The GP indicates that the appellant has significant deficits with cognitive and emotional functioning in the area of emotional disturbance with the comment: Stress, anxiety and depression secondary to skin problem and fibromyalgia pain. Social isolation. AR: The GP assesses the appellants ability to communicate as good in the areas of speaking, reading, and hearing. The appellants writing ability is assessed as satisfactory. The GP assess the appellants cognitive and emotional functioning as having no impact in the areas of bodily functions, consciousness, impulse control, insight and judgement, motor activity, psychotic symptoms and other neuropsychological problems. The GP assesses minimal impacts on daily functioning in the areas of memory, motivation and language. Moderate impacts on daily functioning are assessed for memory, attention/concentration and executive. The GP writes: anxiety, depression. The GP indicates that the appellant is independent in all social functioning DLA and has marginal functioning in his immediate and extended social networks. SR: The appellant does not indicate that he suffers from a severe mental impairment or mental health condition. He describes his skin condition and fibromyalgia (see below). Severity of physical impairment MR: Under Health History, the GP writes: Chronic Dermatographism Neurodermatitis Urticaria. Chronic daily itchy skin with rash. Secondary flare-ups. Fibromyalgia with chronic daily pain, affecting [illegible] daily living activities. For functional skills, the GP indicates that the appellant can walk 1-2 blocks unaided, climb 2-5 steps unaided, lift 2 to 7 kg. (5 to 15 lbs.), and remain seated 1-2 hours. The GP indicates that the appellant does not require any aids or prostheses. AR: The GP indicates the appellants mobility and physical ability as independent for walking indoors, walking outdoors (takes significantly longer), climbing stairs (takes significantly longer), standing, lifting (periodic assistance from another person, for heavy objects) and carrying and holding (periodic assistance from another person, for heavy objects). The GP provides the comment: Friends need to get firewood for him. SR: The appellant writes: My skin condition, they call it extreme psoriasis is most times almost disabling. The fibromyalgia is very exhausting, sometimes it takes a couple of hours to get mobile. Just fillings this form out is painful to my arms and hands.

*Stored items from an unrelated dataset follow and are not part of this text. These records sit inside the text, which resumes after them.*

-- ==== Sys2Proof/Syntax.lean ====
section
/-! DEFINITION. The commands of the block: one constructor of `Instr` for each row of the table of operations and events,
with the row's operands, and the records those operands are made of. A command is whole and indivisible. -/
namespace Sys2Proof

/-- A new error in a block of stack memory (R309–R315): column, physical offset of the block, error pattern, and whether
the fault is hard, so that it returns when the block is written. -/
structure Upset where
  col : Nat
  off : Nat
  pat : Pattern
  hard : Bool
  deriving DecidableEq, Repr

/-- A new error in a 64-bit word of a core's local store or, with `cluster`, of a cluster's shared memory (R260): one bit, or
with `double` two. -/
structure SramUpset where
  cluster : Bool
  unit : Nat
  off : Nat
  double : Bool
  deriving DecidableEq, Repr

/-- What the surroundings bring to a command that touches memory: bytes the host CPU has stored since, the host ranges
(start, length) that the IOMMU does not map or that answer with an error, those that answer with a poisoned completion
(R152, R687), new errors in stack memory and in the
stores of cores and clusters, and the size that the host has set for BAR2 through the Resizable BAR capability before an access to it
(R304), none where it has set none. -/
structure Env where
  stores : List Host.Cell
  unmapped : List (Nat × Nat)
  poisoned : List (Nat × Nat)
  upsets : List Upset
  sram : List SramUpset
  bar2 : Option Nat := none
  deriving DecidableEq, Repr

/-- What a start or restart of the module finds: regulator phases that fail the self-test, as (cluster, phase) (R492);
bank columns that fail training (R613); whether the firmware slot reads with an uncorrectable error (R619); whether the
PCIe link partner answers (R611 step 4); and how often each failing column was tried. -/
structure BootIn where
  phases : List (Nat × Nat)
  cols : List Nat
  nvmBad : Bool
  link : Bool
  attempts : Nat
  deriving DecidableEq, Repr

/-- A value an accumulator holds at its drain in place of the sum it should hold: row, column (192 is the checksum
column), FP32 bits (R208–R212). -/
structure Defect where
  row : Nat
  col : Nat
  value : Word
  deriving DecidableEq, Repr

/-- A received Ralwick datagram (R445): the port, the sender's IP address, whether its packet was CE-marked, and the
bytes of header, payload and CRC. -/
structure Rx where
  port : Nat
  src : Nat
  ce : Bool
  bytes : List Byte
  /-- destination address, UDP destination port, and whether the packet carries IP options or extension headers (R442) -/
  dst : Nat
  udp : Nat
  options : Bool
  deriving DecidableEq, Repr

/-- TYPE of a datagram (R445). -/
def Rx.typ (f : Rx) : Nat := (f.bytes.getD 1 0).toNat

/-- A received RoCEv2 request (R467, R468): port, local queue pair number, kind (0 WRITE First, 1 Middle, 2 Last, 3 Only,
4 READ Request), PSN, R_Key, virtual address, length, data, whether its packet was CE-marked, and whether its ICRC is that of its
bits. -/
structure Rdma where
  port : Nat
  qpn : Nat
  kind : Nat
  psn : Nat
  rkey : Nat
  va : Nat
  len : Nat
  data : List Byte
  ce : Bool
  icrc : Bool
  deriving DecidableEq, Repr

/-- The index of the queue pair that a request names: its number is 0x10_0000 + index (R467). -/
def Rdma.qp (q : Rdma) : Nat := q.qpn - 0x100000

/-- One 1 µs power measurement (R501, R502, R507): voltage in 10 mV and current in 10 mA of feeds A and B, P_common in W,
the draw of each polder in W, the current of each regulator group in A, and cores with no work that could take filler
but are at full density (R510). -/
structure PowerReading where
  mvA : Nat
  maA : Nat
  mvB : Nat
  maB : Nat
  common : Nat
  polders : List (Nat × Nat)
  groups : List (Nat × Nat)
  deriving DecidableEq, Repr

/-- One 20 µs reading of the die sensors (R522), in 1/16 °C; sensors not listed read as before: hot spots as (core, diode,
ring oscillator), memory diodes as (16 × layer + i, reading), and the diodes of BD. -/
structure ThermReading where
  cores : List (Nat × Nat × Nat)
  mem : List (Nat × Nat)
  bd : List Nat
  deriving DecidableEq, Repr

/-- One 100 µs reading of a coolant level (R522): inlet and outlet in 1/16 °C, flow in mL/min, pressure in 0.1 kPa. -/
structure CoolantReading where
  tin : Nat
  tout : Nat
  flow : Nat
  dp : Nat
  deriving DecidableEq, Repr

Ability to perform DLA General MR: The GP indicates that the appellant has not been prescribed medication that interferes with his ability to perform DLA. AR: The GP indicates that the appellant is independent in all DLA except for carrying purchases home, which requires periodic assistance from another person. The GP provides the additional comment: Fibromyalgia pain. Section 2(1)(a) DLA Prepare own meals AR: The GP indicates that the appellant is independent in all meals activities. Manage personal finances AR: The GP indicates that the appellant is independent in all pay rent and bills activities. Shop for personal needs AR: The GP indicates that the appellant is independent in the following shopping activities: going to and from stores, reading prices and labels, making appropriate choices and paying for purchases. The GP indicates that the appellant requires periodic assistance carrying purchases home and provides the comment: pain. Use public or personal transportation facilities AR: The GP indicates that the appellant is independent in all transportation DLA and provides the comment: difficult, painful and takes longer. Perform housework to maintain the person's place of residence AR: The GP indicates that the appellant is independent with laundry and basic housework (pain). Move about indoors and outdoors MR: The GP indicates that the appellant can walk 1-2 blocks unaided on a flat surface and can climb 2-5 steps unaided. AR: The GP indicates that the appellant is independent with walking indoors and outdoors, climbing stairs and standing. Walking outdoors and climbing stairs take significantly longer. Perform personal hygiene and self-care AR: The GP indicates that the appellant is independent with the personal care DLA of dressing (takes significantly longer, pain), grooming, bathing, toileting, feeding self, and regulating diet and transfers in/out of bed and on/off chair.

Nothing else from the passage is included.